▶ _Data_:
.....
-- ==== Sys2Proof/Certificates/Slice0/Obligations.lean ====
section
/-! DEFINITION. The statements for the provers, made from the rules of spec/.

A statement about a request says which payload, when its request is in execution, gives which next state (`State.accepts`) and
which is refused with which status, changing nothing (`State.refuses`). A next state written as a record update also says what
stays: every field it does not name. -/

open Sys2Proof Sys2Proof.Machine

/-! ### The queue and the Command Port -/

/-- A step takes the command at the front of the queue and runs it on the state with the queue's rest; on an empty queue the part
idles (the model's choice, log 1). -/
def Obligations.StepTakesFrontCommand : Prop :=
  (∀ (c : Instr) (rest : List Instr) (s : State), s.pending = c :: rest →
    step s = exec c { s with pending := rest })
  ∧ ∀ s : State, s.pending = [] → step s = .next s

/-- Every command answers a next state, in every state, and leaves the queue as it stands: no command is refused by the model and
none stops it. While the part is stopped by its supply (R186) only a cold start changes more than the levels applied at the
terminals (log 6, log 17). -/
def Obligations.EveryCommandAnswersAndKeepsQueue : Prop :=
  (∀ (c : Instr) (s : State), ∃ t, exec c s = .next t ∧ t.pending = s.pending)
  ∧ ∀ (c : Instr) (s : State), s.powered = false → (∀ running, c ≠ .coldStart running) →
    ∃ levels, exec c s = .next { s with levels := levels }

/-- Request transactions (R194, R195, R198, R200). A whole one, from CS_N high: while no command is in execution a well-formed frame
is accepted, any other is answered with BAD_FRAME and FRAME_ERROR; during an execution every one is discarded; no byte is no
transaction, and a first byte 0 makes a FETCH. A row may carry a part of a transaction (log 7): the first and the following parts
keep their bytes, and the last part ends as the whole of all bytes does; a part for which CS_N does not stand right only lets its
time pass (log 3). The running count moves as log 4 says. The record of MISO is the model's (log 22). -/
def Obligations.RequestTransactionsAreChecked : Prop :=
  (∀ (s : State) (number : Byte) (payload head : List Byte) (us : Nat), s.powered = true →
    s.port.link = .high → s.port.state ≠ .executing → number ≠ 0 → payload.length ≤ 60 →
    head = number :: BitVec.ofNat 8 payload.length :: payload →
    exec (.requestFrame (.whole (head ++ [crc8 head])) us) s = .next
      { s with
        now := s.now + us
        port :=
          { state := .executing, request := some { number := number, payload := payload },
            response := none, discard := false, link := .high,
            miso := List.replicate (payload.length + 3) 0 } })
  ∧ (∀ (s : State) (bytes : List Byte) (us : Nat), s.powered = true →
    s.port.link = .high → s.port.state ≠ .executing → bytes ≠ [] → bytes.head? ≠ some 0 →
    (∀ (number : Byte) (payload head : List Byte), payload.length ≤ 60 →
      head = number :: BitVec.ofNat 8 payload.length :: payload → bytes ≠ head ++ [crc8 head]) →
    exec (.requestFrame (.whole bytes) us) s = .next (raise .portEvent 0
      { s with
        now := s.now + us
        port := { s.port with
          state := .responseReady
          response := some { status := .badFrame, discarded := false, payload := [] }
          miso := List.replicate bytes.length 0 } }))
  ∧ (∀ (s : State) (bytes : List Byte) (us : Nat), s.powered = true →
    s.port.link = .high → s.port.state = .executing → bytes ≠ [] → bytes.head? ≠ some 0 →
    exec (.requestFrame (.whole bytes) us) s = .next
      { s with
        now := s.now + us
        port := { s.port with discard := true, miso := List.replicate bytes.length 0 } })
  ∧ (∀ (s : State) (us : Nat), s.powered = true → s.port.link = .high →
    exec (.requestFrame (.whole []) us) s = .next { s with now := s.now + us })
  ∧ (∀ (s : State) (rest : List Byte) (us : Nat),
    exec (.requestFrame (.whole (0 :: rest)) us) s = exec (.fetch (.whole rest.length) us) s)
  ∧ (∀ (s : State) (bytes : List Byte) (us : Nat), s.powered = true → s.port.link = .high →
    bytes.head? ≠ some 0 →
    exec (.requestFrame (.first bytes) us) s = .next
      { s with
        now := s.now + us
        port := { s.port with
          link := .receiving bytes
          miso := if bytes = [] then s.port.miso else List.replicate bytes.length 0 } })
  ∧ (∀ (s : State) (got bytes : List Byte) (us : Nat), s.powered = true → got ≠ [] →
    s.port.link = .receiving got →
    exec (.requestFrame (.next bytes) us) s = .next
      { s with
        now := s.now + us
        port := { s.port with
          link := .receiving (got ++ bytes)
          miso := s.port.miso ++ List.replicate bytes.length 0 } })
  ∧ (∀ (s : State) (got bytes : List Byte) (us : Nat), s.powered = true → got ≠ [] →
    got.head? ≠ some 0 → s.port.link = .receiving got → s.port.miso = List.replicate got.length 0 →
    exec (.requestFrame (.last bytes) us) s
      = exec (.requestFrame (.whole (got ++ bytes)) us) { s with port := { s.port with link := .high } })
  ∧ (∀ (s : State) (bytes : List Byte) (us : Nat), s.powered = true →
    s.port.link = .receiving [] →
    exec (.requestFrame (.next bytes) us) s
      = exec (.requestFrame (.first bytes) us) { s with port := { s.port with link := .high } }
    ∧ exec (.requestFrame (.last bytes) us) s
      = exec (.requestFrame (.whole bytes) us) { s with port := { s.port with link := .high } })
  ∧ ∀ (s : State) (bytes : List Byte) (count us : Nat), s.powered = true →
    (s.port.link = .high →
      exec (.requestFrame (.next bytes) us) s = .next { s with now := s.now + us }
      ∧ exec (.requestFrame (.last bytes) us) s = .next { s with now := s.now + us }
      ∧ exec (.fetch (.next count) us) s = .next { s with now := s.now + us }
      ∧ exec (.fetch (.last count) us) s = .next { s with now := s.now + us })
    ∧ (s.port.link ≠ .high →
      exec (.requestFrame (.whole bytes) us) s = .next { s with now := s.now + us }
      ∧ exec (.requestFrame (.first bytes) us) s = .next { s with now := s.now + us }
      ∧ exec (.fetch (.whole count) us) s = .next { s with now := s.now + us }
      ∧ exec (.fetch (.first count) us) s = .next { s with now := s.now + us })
.....
Find the word "says" in the data and show each line that holds it.

▶ _Solution for this exercise_:
A statement about a request says which payload, when its request is in execution, gives which next state (`State.accepts`) and
which is refused with which status, changing nothing (`State.refuses`). A next state written as a record update also says what
time pass (log 3). The running count moves as log 4 says. The record of MISO is the model's (log 22). -/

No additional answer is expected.